== Exercise prompt ==
Find "(List.range 16).map (fun s => oRo 0x5811" and "let mapping (m" in the records below. Copy the lines holding them and every line between, exactly, and no others.

[Collected data entries]
-- ==== Sys2Proof/Machine/Objects.lean ====
section
/-!
DEFINITION. The object dictionary's lists: type, access, minimum role, range and factory default of every entry
(R351, R384, R385, R419, R439, R441, R449, R451, R461 to R464).
-/
namespace Sys2Proof.Machine

/-- CiA 301 data types (R441). -/
inductive OTy where
  | u8
  | u16
  | u32
  | u64
  | i8
  | i16
  | i32
  | str (n : Nat)
  | oct (n : Nat)
  | domain
deriving DecidableEq, Repr

/-- Access codes of R10 and R15. -/
inductive OAcc where
  | ro
  | rw
  | nv
  | wo
  | const
deriving DecidableEq, Repr

/-- An entry of the dictionary: `role` is the minimum role (0 operator, 1 installer, 2 maker); values outside `lo..hi` are refused as
too low or too high, or with the general code where the object is an encoding (R443). -/
structure OInfo where
  ty : OTy
  acc : OAcc
  role : Nat
  dflt : Int
  lo : Int
  hi : Int
  enc : Bool
deriving DecidableEq, Repr

/-- Bytes of a type; 0 for a DOMAIN. -/
def OTy.size : OTy → Nat
  | .u8 | .i8 => 1
  | .u16 | .i16 => 2
  | .u32 | .i32 => 4
  | .u64 => 8
  | .str n | .oct n => n
  | .domain => 0

/-- Whether values of the type are signed. -/
def OTy.signed : OTy → Bool
  | .i8 | .i16 | .i32 => true
  | _ => false

/-- A plain type of up to 32 bits, which can be mapped (R449). -/
def OTy.plain32 : OTy → Bool
  | .u8 | .u16 | .u32 | .i8 | .i16 | .i32 => true
  | _ => false

/-- A string or a DOMAIN, which a read over MCTP takes by offset (R441, R456). -/
def OTy.long : OTy → Bool
  | .str _ | .oct _ | .domain => true
  | _ => false

/-- The key of index and subindex. -/
def okey (i s : Nat) : Nat := i * 256 + s

/-- Full range of a type. -/
def fullLo (t : OTy) : Int := if t.signed then -(2 ^ (8 * t.size - 1) : Nat) else 0
def fullHi (t : OTy) : Int := if t.signed then (2 ^ (8 * t.size - 1) : Nat) - 1 else (2 ^ (8 * t.size) : Nat) - 1

def oRo (i s : Nat) (t : OTy) (d : Int) : Nat × OInfo := (okey i s, ⟨t, .ro, 0, d, fullLo t, fullHi t, false⟩)
def oConst (i s : Nat) (t : OTy) (d : Int) : Nat × OInfo := (okey i s, ⟨t, .const, 0, d, fullLo t, fullHi t, false⟩)
def oSet (a : OAcc) (i s : Nat) (t : OTy) (r : Nat) (d lo hi : Int) (enc : Bool) : Nat × OInfo :=
  (okey i s, ⟨t, a, r, d, lo, hi, enc⟩)

/-- 2000–23FF (R462). -/
def objIdentity : List (Nat × OInfo) :=
  [oConst 0x2000 1 (.str 16) 0, oConst 0x2000 2 (.str 8) 0, oConst 0x2000 3 .u8 0xB0, oRo 0x2000 4 .u32 0, oRo 0x2000 5 .u32 0,
   oRo 0x2000 6 .u32 0, oRo 0x2000 7 .u32 0,
   oSet .nv 0x2010 1 .u8 1 0 0 127 false, oSet .nv 0x2010 2 .u8 1 0 0 126 false, oRo 0x2010 3 .u8 1, oRo 0x2010 4 .u8 127,
   oSet .nv 0x2010 5 .u8 1 0 0 1 true, oSet .nv 0x2010 6 .u8 1 1 0 1 true,
   oRo 0x2020 1 .u32 0, oRo 0x2020 2 .u16 0, oRo 0x2020 3 .u32 0, oRo 0x2020 4 .u16 0]

/-- 2400–2FFF (R439). -/
def objPower : List (Nat × OInfo) :=
  [oRo 0x2400 1 .u8 1, oSet .rw 0x2400 2 .u8 0 0 0 2 true, oSet .nv 0x2400 3 .u8 1 0 0 2 true, oRo 0x2400 4 .u8 0, oRo 0x2400 5 .u16 0,
   oRo 0x2400 6 .u16 0, oRo 0x2400 7 .u16 0, oRo 0x2400 8 .u16 0, oRo 0x2400 9 .u8 0, oRo 0x2400 0xA .u32 0, oRo 0x2400 0xB .u16 0,
   oRo 0x2400 0xC .u16 0, oSet .nv 0x2400 0xD .u16 1 50 10 200 false, oSet .nv 0x2400 0xE .u16 1 500 0 10000 false,
   oRo 0x2400 0xF .u8 0, oRo 0x2400 0x10 .u8 0, oRo 0x2400 0x11 .u32 0]

/-- 3000–3FFF (R419). -/
def objCoolant : List (Nat × OInfo) :=
  [oSet .nv 0x3000 1 .u8 1 1 0 1 true, oSet .nv 0x3000 2 .u16 1 7171 1000 20000 false, oSet .nv 0x3000 3 .u16 1 1000 500 1000 false,
   oRo 0x3000 4 .i16 (-32768), oRo 0x3000 5 .i16 (-32768), oRo 0x3000 6 .i16 (-32768), oRo 0x3000 8 .u16 0, oRo 0x3000 9 .u16 0,
   oRo 0x3000 0xA .u16 0, oRo 0x3000 0xB .u16 0, oRo 0x3000 0xC .u32 0,
   oRo 0x3001 1 .i16 (-32768), oRo 0x3001 2 .i16 (-32768), oRo 0x3001 3 .i16 (-32768), oRo 0x3001 4 .i16 (-32768),
   oRo 0x3010 1 .u16 0, oRo 0x3010 2 .u16 0, oRo 0x3010 3 .u8 0] ++
  (List.range 10).map (fun c => oRo 0x3020 (c + 1) .u16 0) ++
  [oRo 0x3020 0xB .u16 0, oSet .nv 0x3020 0xC .u8 1 10 1 40 false, oSet .wo 0x3020 0xD .u16 1 0 0 0xFFFF false, oRo 0x3020 0xE .u32 0,
   oRo 0x3030 1 .u16 0, oRo 0x3030 2 .u16 0, oRo 0x3030 3 .u8 0, oRo 0x3030 4 .u16 0, oRo 0x3030 5 .u16 0,
   oRo 0x3800 1 .u32 0, oSet .wo 0x3800 2 .u8 1 0 1 1 true, oRo 0x3800 3 .u16 24960, oRo 0x3800 4 .u8 0, oRo 0x3800 5 .u32 0,
   oRo 0x3800 6 .u32 0] ++
  (List.range 16).map (fun k => oRo 0x3880 (k + 1) (.oct 32) 0)

/-- 4000–47FF but for the slot blocks (R385), and 4800–4FFF (R351). -/
def objLoop : List (Nat × OInfo) :=
  [oRo 0x4000 1 .u32 0, oSet .nv 0x4000 2 .u16 1 160 0 800 false, oSet .nv 0x4000 3 .u16 1 1200 160 4000 false,
   oConst 0x4000 4 .u16 24960, oConst 0x4000 5 .u16 14976, oSet .nv 0x4000 6 .u16 1 5120 5120 14976 false,
   oSet .nv 0x4000 7 .u8 1 38 8 38 false, oRo 0x4000 8 .u16 0, oRo 0x4000 9 .u8 0xFF, oRo 0x4000 0xA .u16 0, oRo 0x4000 0xB .u32 0,
   oRo 0x4000 0xC .u16 0,
   oSet .nv 0x4010 1 .u8 1 0 0 2 true, oSet .nv 0x4010 2 .u16 1 2000 640 3799 false, oSet .nv 0x4010 3 .u16 1 3800 641 3800 false,
   oSet .nv 0x4010 4 .u16 0 3800 0 65535 false, oSet .nv 0x4010 5 .u32 1 5000 0 600000 false, oSet .nv 0x4010 6 .u16 1 2400 0 65535 false,
   oSet .nv 0x4010 7 .u16 1 10000 100 50000 false, oRo 0x4010 8 .u8 0, oRo 0x4010 9 .u16 0, oRo 0x4010 0xA .u16 0, oRo 0x4010 0xB .u16 0,
   oRo 0x4010 0xC .u16 0, oRo 0x4010 0xD .u16 0,
   oSet .wo 0x4020 1 .u8 1 0 0 3 true, oRo 0x4020 2 .u32 0, oSet .wo 0x4020 3 .u32 1 0 0 0xFFFFFFFF false, oRo 0x4020 4 .u32 0x01FFFFFF,
   oSet .rw 0x4600 1 .u32 1 0 0 0xFFFFFFFF false, oSet .rw 0x4600 2 .u32 1 0x0A090301 0 0xFFFFFFFF true, oSet .rw 0x4600 3 .u16 1 1 1 256 false,
   oSet .wo 0x4600 4 .u8 1 0 1 3 true, oRo 0x4600 5 .u8 0, oRo 0x4600 6 .u16 0, oRo 0x4601 0 .domain 0,
   oRo 0x4800 1 .u32 0, oRo 0x4800 2 .u8 0xFF, oRo 0x4800 3 .u32 0, oRo 0x4800 4 .u32 0, oRo 0x4800 5 .u32 0, oRo 0x4800 6 .u16 0,
   oRo 0x4800 7 .u32 0, oRo 0x4801 1 .u8 0, oRo 0x4801 2 .u8 0, oSet .wo 0x4801 3 .u8 1 0 1 3 true]

/-- 5000–5FFF (R463, R464). -/
def objSecurity : List (Nat × OInfo) :=
  [oRo 0x5000 1 .u16 0, oRo 0x5000 2 .u32 0, oRo 0x5000 3 .u8 0, oSet .rw 0x5000 4 .u16 0 0 0 16383 false,
   oSet .rw 0x5000 5 .u8 0 0 0 1 true, oRo 0x5001 0 .domain 0, oSet .nv 0x5010 1 .u8 1 0 0 1 true] ++
  (List.range 8).map (fun k => oSet .nv 0x5011 (k + 1) (.oct 113) 1 0 0 ((2 ^ 904 : Nat) - 1) false) ++
  [oRo 0x5020 1 (.oct 48) 0, oSet .wo 0x5020 2 (.oct 112) 0 0 0 ((2 ^ 896 : Nat) - 1) false, oRo 0x5020 3 .u8 0,
   oSet .wo 0x5020 4 .u8 0 0 1 1 true, oSet .nv 0x5021 1 (.oct 113) 1 0 0 ((2 ^ 904 : Nat) - 1) false,
   oSet .wo 0x5030 1 .u32 1 0 0x6E727472 0x6E727472 true, oRo 0x5030 2 .u8 0, oSet .rw 0x5040 1 .u64 0 0 0 ((2 ^ 64 : Nat) - 1) false,
   oRo 0x5040 2 .u8 0, oRo 0x5800 1 .u16 0, oRo 0x5800 2 .i16 (-32768), oRo 0x5800 3 .u16 0, oRo 0x5800 4 .u16 0] ++
  (List.range 16).map (fun s => oRo 0x5801 (s + 1) .i16 (-32768)) ++
  (List.range 16).map (fun s => oRo 0x5802 (s + 1) .u16 0) ++
  (List.range 16).map (fun s => oRo 0x5803 (s + 1) .u8 0) ++
  (List.range 8).map (fun s => oRo 0x5810 (s + 1) .u32 0) ++
  (List.range 16).map (fun s => oRo 0x5811 (s + 1) .u32 0) ++
  [oRo 0x5820 1 .u32 0, oRo 0x5820 2 .u32 0]

/-- 1000–1FFF but for the PDO objects (R461). -/
def objComm : List (Nat × OInfo) :=
  [oConst 0x1000 0 .u32 0, oRo 0x1001 0 .u8 0, oSet .rw 0x1003 0 .u8 0 0 0 0 true] ++
  (List.range 16).map (fun k => oRo 0x1003 (k + 1) .u32 0) ++
  [oConst 0x1008 0 (.str 16) 0, oConst 0x1009 0 (.str 2) 0, oRo 0x100A 0 (.str 16) 0] ++
  (List.range 10).map (fun k => oSet .rw 0x1010 (k + 1) .u32 0 1 0 0xFFFFFFFF true) ++
  (List.range 10).map (fun k => oSet .rw 0x1011 (k + 1) .u32 1 1 0 0xFFFFFFFF true) ++
  [oSet .nv 0x1014 0 .u32 1 0x80 0 0xFFFFFFFF false, oSet .nv 0x1015 0 .u16 1 10 0 0xFFFF false] ++
  (List.range 4).map (fun k => oSet .nv 0x1016 (k + 1) .u32 1 0 0 0xFFFFFFFF false) ++
  [oSet .nv 0x1017 0 .u16 1 100 0 0xFFFF false, oConst 0x1018 1 .u32 0, oConst 0x1018 2 .u32 0x4016, oConst 0x1018 3 .u32 0x00B00001,
   oConst 0x1018 4 .u32 0]

/-- The factory mappings of TPDO1–4 and RPDO1 (R451). -/
def tpdoMap : Nat → List Nat
  | 0 => [0x24000108, 0x40000810, 0x24000710, 0x40100D10, 0x38000310, 0x38000408]
  | 1 => [0x30000410, 0x30000510, 0x30000810, 0x30000A10, 0x30100308, 0x30000C20]
  | 2 => [0x24000510, 0x24000610, 0x24000908, 0x40100808, 0x40100C10, 0x40000908]
  | 3 => [0x38000120, 0x48000120, 0x40000120, 0x30300308]
  | _ => []
def rpdoMap : Nat → List Nat
  | 0 => [0x40100410]
  | _ => []

/-- The PDO objects 1400–1407, 1600–1607, 1800–1807, 1A00–1A07 (R449, R451, R461); COB-IDs are given without the node-ID. -/
def pdoInfo (i s : Nat) : Option OInfo :=
  let n := i % 8
  let inst (t : OTy) (d lo hi : Int) : Option OInfo := some ⟨t, .nv, 1, d, lo, hi, true⟩
  let mapping (m : List Nat) : Option OInfo :=
    if s = 0 then some ⟨.u8, .nv, 1, m.length, 0, 16, false⟩
    else if s ≤ 16 then inst .u32 (m.getD (s - 1) 0 : Nat) 0 0xFFFFFFFF
    else none
  if 0x1400 ≤ i ∧ i ≤ 0x1407 then
    if s = 1 then inst .u32 ((if n = 0 then 0 else 0x80000000) + 0x200 + 0x100 * (n % 4 : Nat)) 0 0xFFFFFFFF
    else if s = 2 then inst .u8 254 254 255
    else if s = 5 then inst .u16 0 0 0xFFFF
    else none
  else if 0x1600 ≤ i ∧ i ≤ 0x1607 then mapping (rpdoMap n)
  else if 0x1800 ≤ i ∧ i ≤ 0x1807 then
    if s = 1 then inst .u32 ((if n < 4 then 0 else 0x80000000) + 0x180 + 0x100 * (n % 4 : Nat)) 0 0xFFFFFFFF
    else if s = 2 then inst .u8 254 254 255
    else if s = 3 then inst .u16 (if n < 4 then 1000 else 0) 0 0xFFFF
    else if s = 5 then inst .u16 (if n < 4 then 1000 else 0) 0 0xFFFF
    else none
  else if 0x1A00 ≤ i ∧ i ≤ 0x1A07 then mapping (tpdoMap n)
  else none

/-- The junction table of R384 in 1/16 K and 1/256 W/K. -/
def junctionX : List Int := [-160, -128, -96, -80, -64, -48, -32, -16, 0, 16, 32, 64, 96, 128, 160, 192]
def junctionG : List Int :=
  [102400, 102400, 102400, 83200, 64000, 44800, 25600, 25600, 25600, 25600, 19200, 12800, 12800, 12800, 12800, 12800]
/-- The blower schedule of R409: breakpoints in 1/16 °C, duties in 1/16 %. -/
def blowerX : List Int := [0, 560, 640, 720, 800, 880, 960, 1040]
def blowerG : List Int := [320, 400, 480, 640, 800, 1040, 1280, 1600]

/-- What R384 gives a factory slot: objects B+0.05 to B+0.13, B+1, B+2, B+3, then the tables. -/
structure SlotFactory where
  b0 : List Int
  sp : List Int
  ex : List Int
  ki : Int
  xs : List Int
  gs : List Int
deriving DecidableEq, Repr

/-- The factory loop set (R384). A slot that it leaves Free has zeros and one breakpoint in use (log 17). -/
def slotFactory (n : Nat) : SlotFactory :=
  if n = 0 then ⟨[0, 0, 1, 1, 1, 1, 14976, 0, 100, 2000, 0, 0, 0, 0, 1], [0, 5120, 24960], [0, -8, -3, -16, 0, 0], 3277, [0], [128]⟩
  else if n = 1 then ⟨[0, 0, 2, 1, 2, 1, 14976, 0, 192, 1000, 0, 0, 0, 0, 1], [5568, 5120, 24960], [-6, -4, -3, -16, 0, 0], 1311, [0], [320]⟩
  else if n = 2 then ⟨[1, 9, 3, 1, 0, 1, 14976, 0, 80, 60000, 0, 0, 0, 0, 1], [1040, 5120, 24960], [-4, -8, -3, -16, 0, 0], 655, [0], [25600]⟩
  else if n < 19 then
    ⟨[1, 9, 0x10 + (n - 3 : Nat), 1, 0, 1, 14976, 0, 128, 10000, 0, 0, 0, 0, 16], [1472, 5120, 24960], [-4, -8, -3, -16, 0, 0], 655,
      junctionX, junctionG⟩
  else if n < 23 then
    ⟨[2, 99, 0x20 + (n - 19 : Nat), 0x14 + (n - 19 : Nat), 3, 1, 0, 0, 160, 30000, -1311, 2000, 0, 0, 1], [1360, 0, 20480],
      [-4, -8, -8, -16, 0, -16], 1311, [0], [1024]⟩
  else if n < 25 then
    ⟨[3, 49, 3, 0x20 + (n - 23 : Nat), 0, 1, 1600, 0, 0, 0, 0, 0, 1, 48, 8], [0, 0, 1600], [-4, 0, -4, 0, 0, 0], 0, blowerX, blowerG⟩
  else ⟨[0, 0, 0, 0, 0, 0, 0, 0, 0, 0, 0, 0, 0, 0, 1], [0, 0, 0], [0, 0, 0, 0, 0, 0], 0, [], []⟩

/-- The base index of a slot's block (R385). -/
def slotBase (n : Nat) : Nat := 0x4100 + 0x20 * n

== Solution to this problem ==
  (List.range 16).map (fun s => oRo 0x5811 (s + 1) .u32 0) ++
  [oRo 0x5820 1 .u32 0, oRo 0x5820 2 .u32 0]

/-- 1000–1FFF but for the PDO objects (R461). -/
def objComm : List (Nat × OInfo) :=
  [oConst 0x1000 0 .u32 0, oRo 0x1001 0 .u8 0, oSet .rw 0x1003 0 .u8 0 0 0 0 true] ++
  (List.range 16).map (fun k => oRo 0x1003 (k + 1) .u32 0) ++
  [oConst 0x1008 0 (.str 16) 0, oConst 0x1009 0 (.str 2) 0, oRo 0x100A 0 (.str 16) 0] ++
  (List.range 10).map (fun k => oSet .rw 0x1010 (k + 1) .u32 0 1 0 0xFFFFFFFF true) ++
  (List.range 10).map (fun k => oSet .rw 0x1011 (k + 1) .u32 1 1 0 0xFFFFFFFF true) ++
  [oSet .nv 0x1014 0 .u32 1 0x80 0 0xFFFFFFFF false, oSet .nv 0x1015 0 .u16 1 10 0 0xFFFF false] ++
  (List.range 4).map (fun k => oSet .nv 0x1016 (k + 1) .u32 1 0 0 0xFFFFFFFF false) ++
  [oSet .nv 0x1017 0 .u16 1 100 0 0xFFFF false, oConst 0x1018 1 .u32 0, oConst 0x1018 2 .u32 0x4016, oConst 0x1018 3 .u32 0x00B00001,
   oConst 0x1018 4 .u32 0]

/-- The factory mappings of TPDO1–4 and RPDO1 (R451). -/
def tpdoMap : Nat → List Nat
  | 0 => [0x24000108, 0x40000810, 0x24000710, 0x40100D10, 0x38000310, 0x38000408]
  | 1 => [0x30000410, 0x30000510, 0x30000810, 0x30000A10, 0x30100308, 0x30000C20]
  | 2 => [0x24000510, 0x24000610, 0x24000908, 0x40100808, 0x40100C10, 0x40000908]
  | 3 => [0x38000120, 0x48000120, 0x40000120, 0x30300308]
  | _ => []
def rpdoMap : Nat → List Nat
  | 0 => [0x40100410]
  | _ => []

/-- The PDO objects 1400–1407, 1600–1607, 1800–1807, 1A00–1A07 (R449, R451, R461); COB-IDs are given without the node-ID. -/
def pdoInfo (i s : Nat) : Option OInfo :=
  let n := i % 8
  let inst (t : OTy) (d lo hi : Int) : Option OInfo := some ⟨t, .nv, 1, d, lo, hi, true⟩
  let mapping (m : List Nat) : Option OInfo :=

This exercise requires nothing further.